═══ RECORDS SUPPLIED

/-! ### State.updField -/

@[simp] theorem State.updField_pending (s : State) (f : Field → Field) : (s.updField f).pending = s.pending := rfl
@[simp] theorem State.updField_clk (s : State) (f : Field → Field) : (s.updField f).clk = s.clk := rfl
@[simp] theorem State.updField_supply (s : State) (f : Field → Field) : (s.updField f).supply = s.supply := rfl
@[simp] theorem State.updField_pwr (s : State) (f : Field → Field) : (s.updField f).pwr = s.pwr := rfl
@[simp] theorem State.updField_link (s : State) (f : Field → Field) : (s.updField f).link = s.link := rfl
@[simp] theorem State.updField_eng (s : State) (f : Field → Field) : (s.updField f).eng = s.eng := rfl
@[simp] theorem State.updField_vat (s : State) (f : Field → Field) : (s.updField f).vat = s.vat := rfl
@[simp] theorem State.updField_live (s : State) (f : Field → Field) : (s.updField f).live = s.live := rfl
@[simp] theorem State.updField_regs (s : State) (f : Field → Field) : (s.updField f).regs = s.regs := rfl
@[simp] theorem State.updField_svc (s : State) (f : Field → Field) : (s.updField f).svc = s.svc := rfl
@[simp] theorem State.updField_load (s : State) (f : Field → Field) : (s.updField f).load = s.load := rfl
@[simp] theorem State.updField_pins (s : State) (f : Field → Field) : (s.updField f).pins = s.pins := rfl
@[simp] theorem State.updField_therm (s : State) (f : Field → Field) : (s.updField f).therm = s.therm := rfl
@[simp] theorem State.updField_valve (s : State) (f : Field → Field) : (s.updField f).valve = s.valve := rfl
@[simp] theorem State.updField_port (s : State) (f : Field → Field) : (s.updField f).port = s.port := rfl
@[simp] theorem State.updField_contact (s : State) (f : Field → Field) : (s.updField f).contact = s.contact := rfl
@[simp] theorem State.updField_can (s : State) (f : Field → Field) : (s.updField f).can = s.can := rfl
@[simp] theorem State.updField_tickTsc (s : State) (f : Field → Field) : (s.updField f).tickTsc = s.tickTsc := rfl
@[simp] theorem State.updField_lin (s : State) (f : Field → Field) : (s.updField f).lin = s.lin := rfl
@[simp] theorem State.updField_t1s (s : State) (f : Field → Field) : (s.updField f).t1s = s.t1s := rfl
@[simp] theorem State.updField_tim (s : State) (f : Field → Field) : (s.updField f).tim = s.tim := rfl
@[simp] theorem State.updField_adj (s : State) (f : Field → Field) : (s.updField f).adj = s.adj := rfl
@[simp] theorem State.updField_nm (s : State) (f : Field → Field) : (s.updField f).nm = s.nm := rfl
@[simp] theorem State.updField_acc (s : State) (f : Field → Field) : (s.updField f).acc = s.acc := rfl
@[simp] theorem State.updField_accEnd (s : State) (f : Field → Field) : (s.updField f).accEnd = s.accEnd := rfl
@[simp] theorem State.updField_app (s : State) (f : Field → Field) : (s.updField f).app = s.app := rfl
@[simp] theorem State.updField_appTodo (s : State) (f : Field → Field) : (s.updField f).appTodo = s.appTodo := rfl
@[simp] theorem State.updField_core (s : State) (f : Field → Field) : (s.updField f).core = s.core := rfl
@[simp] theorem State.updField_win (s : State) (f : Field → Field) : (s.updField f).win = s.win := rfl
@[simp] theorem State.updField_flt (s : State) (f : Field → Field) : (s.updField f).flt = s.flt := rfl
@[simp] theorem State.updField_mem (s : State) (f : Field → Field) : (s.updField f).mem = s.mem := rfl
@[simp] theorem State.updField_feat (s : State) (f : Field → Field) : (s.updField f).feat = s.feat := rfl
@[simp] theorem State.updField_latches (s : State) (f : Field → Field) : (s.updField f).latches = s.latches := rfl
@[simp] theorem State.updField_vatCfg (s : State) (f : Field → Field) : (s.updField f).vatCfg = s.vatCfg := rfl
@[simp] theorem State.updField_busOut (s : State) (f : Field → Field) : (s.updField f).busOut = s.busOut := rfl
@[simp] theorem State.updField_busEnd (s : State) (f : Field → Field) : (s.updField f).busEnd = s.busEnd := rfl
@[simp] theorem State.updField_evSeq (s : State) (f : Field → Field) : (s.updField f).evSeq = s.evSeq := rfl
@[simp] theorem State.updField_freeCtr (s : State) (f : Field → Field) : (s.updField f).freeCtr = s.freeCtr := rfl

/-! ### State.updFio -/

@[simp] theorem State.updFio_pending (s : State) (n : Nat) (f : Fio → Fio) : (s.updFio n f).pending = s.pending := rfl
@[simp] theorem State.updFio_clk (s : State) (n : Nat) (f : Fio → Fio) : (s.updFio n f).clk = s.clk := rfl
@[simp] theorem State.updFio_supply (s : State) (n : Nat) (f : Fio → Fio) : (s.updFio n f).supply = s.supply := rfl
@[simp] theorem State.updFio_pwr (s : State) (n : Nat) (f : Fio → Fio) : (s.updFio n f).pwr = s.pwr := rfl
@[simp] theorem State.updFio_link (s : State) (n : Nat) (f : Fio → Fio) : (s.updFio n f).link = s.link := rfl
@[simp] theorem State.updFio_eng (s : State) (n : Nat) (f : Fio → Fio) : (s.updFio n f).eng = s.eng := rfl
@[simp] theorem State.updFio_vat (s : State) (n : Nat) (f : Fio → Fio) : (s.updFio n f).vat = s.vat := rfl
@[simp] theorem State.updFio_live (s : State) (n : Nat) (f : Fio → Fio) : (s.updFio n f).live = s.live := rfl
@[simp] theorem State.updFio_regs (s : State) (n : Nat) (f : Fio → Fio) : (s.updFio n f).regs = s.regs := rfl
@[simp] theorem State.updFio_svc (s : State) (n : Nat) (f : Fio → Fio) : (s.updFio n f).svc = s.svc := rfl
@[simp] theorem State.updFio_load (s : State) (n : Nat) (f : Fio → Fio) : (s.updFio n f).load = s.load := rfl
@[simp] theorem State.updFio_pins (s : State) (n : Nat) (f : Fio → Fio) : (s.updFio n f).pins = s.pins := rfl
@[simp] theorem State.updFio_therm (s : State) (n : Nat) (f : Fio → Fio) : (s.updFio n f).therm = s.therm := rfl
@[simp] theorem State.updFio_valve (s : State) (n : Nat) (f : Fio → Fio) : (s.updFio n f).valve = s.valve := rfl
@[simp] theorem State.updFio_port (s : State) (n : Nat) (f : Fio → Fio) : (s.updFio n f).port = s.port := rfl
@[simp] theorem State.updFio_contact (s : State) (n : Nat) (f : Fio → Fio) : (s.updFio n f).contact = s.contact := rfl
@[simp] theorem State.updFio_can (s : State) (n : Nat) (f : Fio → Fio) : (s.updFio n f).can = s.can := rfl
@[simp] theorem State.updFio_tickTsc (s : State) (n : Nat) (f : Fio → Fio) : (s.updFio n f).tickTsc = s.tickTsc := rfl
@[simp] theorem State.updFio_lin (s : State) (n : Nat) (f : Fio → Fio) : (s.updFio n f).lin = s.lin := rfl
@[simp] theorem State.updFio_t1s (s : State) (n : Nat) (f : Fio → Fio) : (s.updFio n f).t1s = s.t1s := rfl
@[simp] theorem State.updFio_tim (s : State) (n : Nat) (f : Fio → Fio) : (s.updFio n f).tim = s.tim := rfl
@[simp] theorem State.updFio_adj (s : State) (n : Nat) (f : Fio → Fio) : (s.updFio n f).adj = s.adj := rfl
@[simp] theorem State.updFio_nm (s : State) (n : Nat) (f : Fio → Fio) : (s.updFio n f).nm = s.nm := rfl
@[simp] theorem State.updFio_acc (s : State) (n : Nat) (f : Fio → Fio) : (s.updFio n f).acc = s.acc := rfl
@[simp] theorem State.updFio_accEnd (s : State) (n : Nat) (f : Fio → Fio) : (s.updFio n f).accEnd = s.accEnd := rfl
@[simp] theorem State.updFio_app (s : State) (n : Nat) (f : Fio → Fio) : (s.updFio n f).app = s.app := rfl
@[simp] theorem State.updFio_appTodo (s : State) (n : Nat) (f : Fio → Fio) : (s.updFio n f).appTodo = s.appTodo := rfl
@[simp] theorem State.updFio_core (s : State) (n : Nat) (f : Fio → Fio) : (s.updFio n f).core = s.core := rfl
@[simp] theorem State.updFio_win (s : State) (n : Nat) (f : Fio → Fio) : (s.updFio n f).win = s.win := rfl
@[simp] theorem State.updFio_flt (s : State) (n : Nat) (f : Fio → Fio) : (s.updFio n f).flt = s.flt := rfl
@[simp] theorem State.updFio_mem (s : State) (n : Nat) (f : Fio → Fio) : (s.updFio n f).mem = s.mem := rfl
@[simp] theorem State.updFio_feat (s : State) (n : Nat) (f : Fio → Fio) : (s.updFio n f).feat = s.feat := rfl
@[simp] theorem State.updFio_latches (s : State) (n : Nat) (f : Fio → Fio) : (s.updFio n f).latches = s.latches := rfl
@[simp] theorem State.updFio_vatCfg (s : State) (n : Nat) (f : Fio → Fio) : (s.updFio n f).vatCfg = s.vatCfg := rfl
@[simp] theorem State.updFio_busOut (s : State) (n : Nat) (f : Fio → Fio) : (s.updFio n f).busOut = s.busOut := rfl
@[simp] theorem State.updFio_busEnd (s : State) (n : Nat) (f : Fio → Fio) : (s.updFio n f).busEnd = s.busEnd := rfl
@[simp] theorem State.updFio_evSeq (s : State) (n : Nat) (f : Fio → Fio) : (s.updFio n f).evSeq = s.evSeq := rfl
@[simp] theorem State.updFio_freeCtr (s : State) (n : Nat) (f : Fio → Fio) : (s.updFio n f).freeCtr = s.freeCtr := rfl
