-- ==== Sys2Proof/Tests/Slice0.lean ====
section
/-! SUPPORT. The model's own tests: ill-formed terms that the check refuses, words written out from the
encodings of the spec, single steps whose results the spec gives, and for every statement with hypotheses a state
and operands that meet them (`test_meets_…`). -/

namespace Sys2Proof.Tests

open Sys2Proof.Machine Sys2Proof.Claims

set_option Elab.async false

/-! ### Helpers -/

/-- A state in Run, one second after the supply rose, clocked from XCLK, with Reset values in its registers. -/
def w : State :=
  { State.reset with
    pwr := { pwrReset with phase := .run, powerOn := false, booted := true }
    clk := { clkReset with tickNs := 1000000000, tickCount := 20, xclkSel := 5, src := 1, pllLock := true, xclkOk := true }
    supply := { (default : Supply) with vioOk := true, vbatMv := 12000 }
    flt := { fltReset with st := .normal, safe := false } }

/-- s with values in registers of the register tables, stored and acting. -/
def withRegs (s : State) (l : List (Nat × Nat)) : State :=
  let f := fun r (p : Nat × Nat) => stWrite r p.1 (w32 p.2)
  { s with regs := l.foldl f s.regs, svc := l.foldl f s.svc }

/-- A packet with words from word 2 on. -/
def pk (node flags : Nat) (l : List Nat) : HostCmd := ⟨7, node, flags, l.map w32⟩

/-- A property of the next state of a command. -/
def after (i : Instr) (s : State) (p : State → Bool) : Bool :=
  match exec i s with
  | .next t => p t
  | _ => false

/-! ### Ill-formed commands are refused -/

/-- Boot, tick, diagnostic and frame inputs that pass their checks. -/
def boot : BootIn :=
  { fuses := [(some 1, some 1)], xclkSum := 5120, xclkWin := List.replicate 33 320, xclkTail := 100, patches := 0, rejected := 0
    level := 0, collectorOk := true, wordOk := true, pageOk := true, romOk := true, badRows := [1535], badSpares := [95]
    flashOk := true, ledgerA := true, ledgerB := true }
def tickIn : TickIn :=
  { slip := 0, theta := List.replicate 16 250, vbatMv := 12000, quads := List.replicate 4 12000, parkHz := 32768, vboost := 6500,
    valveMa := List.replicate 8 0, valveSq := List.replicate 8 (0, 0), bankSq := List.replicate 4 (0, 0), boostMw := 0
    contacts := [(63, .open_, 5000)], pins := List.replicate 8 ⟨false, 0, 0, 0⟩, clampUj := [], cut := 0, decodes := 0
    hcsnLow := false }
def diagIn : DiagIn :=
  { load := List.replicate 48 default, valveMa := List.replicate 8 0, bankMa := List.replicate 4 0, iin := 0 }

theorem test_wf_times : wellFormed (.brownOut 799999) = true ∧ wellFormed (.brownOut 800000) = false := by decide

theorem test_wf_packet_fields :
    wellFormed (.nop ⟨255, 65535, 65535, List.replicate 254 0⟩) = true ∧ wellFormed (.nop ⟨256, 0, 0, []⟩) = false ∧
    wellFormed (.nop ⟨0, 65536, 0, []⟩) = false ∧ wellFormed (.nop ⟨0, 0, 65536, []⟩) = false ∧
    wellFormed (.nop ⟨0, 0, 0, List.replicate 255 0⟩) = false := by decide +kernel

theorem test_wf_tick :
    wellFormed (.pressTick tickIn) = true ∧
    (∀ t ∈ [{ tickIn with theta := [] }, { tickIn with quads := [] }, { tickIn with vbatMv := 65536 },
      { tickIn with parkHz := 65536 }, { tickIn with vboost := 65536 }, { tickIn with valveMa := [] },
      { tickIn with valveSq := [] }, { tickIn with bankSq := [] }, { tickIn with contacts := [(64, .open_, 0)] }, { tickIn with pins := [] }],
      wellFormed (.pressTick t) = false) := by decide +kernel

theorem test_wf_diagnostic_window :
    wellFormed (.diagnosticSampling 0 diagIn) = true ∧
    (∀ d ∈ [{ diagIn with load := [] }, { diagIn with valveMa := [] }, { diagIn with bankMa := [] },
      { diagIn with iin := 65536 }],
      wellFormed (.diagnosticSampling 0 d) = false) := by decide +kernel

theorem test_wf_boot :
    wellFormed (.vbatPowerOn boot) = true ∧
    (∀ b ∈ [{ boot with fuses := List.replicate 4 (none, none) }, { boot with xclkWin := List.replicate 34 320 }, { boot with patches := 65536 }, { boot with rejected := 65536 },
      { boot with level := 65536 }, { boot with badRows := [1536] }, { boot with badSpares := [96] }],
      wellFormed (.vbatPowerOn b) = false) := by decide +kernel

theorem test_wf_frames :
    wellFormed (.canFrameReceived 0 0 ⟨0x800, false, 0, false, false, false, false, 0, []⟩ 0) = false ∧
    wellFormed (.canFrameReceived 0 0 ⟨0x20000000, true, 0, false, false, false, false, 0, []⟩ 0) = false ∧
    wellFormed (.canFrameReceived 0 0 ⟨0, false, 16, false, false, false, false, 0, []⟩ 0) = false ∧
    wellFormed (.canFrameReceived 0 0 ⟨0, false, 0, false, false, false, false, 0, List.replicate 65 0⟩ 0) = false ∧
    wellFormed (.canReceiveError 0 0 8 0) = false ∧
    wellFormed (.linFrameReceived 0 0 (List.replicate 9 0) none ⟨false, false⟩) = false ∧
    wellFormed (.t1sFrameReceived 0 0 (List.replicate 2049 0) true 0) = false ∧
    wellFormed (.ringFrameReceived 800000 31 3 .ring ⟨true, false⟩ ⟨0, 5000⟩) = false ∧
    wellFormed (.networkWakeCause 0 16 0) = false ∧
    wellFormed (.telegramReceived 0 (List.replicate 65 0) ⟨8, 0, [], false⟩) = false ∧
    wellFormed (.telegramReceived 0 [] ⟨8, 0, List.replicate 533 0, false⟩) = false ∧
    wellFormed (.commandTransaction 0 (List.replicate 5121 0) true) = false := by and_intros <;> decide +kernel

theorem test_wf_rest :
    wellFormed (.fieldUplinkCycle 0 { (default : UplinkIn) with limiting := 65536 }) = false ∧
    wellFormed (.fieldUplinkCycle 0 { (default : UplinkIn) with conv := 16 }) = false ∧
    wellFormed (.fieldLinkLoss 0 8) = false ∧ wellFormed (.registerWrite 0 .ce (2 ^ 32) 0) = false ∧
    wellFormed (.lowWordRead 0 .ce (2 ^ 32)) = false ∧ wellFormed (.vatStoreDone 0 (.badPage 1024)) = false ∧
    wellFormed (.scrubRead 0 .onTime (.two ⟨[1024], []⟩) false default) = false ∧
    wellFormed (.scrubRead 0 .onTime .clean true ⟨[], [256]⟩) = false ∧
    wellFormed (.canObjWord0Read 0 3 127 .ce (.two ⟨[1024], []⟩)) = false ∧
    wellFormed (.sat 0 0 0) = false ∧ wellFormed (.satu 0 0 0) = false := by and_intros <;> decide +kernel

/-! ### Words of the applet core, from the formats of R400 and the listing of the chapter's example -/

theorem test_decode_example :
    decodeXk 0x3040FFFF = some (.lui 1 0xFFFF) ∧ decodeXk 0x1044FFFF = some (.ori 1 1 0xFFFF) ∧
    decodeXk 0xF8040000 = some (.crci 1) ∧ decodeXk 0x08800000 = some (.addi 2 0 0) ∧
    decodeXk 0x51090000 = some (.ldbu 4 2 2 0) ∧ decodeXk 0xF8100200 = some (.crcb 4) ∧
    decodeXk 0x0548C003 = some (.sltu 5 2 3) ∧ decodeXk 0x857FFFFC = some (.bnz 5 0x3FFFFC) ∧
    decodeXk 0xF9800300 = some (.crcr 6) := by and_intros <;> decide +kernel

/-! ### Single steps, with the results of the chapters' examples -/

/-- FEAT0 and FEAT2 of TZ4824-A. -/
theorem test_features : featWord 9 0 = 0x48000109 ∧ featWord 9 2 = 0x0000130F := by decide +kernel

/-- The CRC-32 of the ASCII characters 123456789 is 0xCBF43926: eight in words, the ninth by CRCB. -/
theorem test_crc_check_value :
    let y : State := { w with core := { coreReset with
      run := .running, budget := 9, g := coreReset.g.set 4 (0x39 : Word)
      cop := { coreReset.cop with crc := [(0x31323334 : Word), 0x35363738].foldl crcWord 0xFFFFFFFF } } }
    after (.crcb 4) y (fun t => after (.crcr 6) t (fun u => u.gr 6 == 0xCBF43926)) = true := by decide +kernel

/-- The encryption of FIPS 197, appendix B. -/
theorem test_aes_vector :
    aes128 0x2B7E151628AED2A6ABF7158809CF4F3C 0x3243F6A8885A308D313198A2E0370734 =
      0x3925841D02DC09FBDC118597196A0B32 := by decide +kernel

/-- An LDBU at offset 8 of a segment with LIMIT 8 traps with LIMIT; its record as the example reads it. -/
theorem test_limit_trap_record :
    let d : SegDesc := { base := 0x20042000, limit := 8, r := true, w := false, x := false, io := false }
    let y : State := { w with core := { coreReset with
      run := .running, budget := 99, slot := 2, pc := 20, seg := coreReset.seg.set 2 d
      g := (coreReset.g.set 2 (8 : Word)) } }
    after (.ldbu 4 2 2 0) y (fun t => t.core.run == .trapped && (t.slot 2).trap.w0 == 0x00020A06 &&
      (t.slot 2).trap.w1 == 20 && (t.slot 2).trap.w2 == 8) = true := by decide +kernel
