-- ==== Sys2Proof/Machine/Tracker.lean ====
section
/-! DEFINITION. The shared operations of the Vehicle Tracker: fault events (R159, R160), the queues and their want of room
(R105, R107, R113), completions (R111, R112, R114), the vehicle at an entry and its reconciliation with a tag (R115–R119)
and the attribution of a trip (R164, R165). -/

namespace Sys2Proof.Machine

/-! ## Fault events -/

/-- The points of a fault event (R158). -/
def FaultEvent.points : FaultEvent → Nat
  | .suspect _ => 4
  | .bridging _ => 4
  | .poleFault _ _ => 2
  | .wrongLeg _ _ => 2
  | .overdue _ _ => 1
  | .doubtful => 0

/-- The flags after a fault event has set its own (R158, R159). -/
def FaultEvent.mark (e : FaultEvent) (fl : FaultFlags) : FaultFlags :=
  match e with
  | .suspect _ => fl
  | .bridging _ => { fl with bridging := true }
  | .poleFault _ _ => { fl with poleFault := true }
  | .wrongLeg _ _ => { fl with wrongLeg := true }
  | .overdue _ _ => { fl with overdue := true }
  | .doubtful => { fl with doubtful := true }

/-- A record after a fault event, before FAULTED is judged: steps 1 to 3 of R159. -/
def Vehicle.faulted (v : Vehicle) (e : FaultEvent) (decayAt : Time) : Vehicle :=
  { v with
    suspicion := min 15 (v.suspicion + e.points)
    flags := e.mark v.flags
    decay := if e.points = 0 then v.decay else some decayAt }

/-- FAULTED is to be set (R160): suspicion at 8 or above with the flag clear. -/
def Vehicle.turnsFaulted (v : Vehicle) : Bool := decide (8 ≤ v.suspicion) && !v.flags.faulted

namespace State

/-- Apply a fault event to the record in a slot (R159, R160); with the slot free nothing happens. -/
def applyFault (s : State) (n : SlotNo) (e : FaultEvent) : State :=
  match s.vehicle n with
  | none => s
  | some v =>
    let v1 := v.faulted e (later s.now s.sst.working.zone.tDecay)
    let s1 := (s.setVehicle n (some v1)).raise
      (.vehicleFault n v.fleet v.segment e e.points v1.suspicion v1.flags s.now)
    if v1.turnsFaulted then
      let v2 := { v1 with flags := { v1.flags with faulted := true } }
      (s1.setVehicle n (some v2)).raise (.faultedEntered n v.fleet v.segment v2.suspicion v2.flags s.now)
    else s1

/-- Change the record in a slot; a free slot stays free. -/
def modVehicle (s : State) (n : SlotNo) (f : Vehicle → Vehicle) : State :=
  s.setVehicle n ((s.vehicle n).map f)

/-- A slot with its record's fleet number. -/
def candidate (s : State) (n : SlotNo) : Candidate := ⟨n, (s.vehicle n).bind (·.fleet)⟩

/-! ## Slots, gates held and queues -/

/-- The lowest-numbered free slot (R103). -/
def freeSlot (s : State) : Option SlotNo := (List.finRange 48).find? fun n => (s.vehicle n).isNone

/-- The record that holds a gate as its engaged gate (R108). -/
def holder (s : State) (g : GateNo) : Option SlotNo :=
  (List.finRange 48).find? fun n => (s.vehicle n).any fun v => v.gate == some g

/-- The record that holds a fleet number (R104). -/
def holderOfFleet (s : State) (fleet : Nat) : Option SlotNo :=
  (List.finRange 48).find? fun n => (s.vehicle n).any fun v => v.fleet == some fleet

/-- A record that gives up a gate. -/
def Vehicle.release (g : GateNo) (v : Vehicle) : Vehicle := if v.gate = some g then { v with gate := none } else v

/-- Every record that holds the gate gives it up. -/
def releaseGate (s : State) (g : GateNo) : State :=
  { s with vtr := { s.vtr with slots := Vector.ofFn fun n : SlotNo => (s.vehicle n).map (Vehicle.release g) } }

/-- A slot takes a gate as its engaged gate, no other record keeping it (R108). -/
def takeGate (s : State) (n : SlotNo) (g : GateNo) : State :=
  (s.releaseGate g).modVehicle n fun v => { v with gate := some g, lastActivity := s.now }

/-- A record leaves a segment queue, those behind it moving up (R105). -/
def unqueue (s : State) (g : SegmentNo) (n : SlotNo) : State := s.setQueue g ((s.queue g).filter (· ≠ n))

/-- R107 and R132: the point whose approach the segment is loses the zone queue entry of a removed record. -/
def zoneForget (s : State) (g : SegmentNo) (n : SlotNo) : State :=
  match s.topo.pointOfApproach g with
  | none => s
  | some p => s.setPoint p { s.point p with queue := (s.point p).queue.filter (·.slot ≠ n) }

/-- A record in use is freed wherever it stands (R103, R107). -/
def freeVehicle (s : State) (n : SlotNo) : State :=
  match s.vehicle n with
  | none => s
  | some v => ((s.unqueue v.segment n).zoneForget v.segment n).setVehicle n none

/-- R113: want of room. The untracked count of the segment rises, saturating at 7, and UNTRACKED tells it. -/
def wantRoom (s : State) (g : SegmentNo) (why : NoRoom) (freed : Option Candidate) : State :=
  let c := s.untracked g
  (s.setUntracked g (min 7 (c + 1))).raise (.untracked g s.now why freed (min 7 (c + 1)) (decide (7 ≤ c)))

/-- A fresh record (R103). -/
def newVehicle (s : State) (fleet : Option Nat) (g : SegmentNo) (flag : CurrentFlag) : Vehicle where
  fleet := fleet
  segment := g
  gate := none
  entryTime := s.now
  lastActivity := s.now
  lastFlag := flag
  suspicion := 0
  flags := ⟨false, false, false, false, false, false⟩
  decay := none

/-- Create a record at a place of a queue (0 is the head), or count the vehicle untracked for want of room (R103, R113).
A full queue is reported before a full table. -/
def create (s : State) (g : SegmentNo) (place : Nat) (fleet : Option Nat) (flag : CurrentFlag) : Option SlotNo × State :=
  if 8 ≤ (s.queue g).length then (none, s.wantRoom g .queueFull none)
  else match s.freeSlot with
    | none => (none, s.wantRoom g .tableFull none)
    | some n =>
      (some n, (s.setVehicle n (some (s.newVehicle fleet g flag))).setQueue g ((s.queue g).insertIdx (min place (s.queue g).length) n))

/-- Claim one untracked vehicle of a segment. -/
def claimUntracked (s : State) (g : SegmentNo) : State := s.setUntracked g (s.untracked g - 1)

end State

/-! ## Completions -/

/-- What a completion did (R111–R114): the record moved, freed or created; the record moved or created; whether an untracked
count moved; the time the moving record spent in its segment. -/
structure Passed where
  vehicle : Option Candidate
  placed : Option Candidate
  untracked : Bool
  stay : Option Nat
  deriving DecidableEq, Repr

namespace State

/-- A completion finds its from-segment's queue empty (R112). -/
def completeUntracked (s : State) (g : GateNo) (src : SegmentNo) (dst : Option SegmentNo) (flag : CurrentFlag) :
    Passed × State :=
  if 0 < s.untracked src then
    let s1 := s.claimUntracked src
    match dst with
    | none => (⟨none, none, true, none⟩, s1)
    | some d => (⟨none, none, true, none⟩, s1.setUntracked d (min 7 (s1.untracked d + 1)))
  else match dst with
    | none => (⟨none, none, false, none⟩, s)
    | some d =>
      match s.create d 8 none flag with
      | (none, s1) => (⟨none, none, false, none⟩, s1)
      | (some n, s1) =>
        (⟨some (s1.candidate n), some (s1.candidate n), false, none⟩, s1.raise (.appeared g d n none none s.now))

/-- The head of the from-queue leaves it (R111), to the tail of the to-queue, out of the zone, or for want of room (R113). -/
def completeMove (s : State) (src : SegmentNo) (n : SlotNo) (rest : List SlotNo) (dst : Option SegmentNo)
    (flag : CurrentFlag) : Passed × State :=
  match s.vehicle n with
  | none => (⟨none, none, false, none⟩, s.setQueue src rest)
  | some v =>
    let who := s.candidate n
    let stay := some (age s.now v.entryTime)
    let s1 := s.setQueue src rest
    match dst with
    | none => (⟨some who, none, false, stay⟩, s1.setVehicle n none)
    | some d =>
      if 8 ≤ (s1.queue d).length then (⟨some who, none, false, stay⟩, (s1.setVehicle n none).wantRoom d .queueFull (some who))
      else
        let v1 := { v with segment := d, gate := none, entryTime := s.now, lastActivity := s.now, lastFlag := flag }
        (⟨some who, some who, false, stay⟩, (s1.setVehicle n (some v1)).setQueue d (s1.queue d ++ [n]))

══════

● **PROBLEM TO SOLVE**
Lines in the records above that carry the word "badSpares" are to be located and copied.

● **ANSWER TO THE PROBLEM**
    level := 0, collectorOk := true, wordOk := true, pageOk := true, romOk := true, badRows := [1535], badSpares := [95]
      { boot with level := 65536 }, { boot with badRows := [1536] }, { boot with badSpares := [96] }],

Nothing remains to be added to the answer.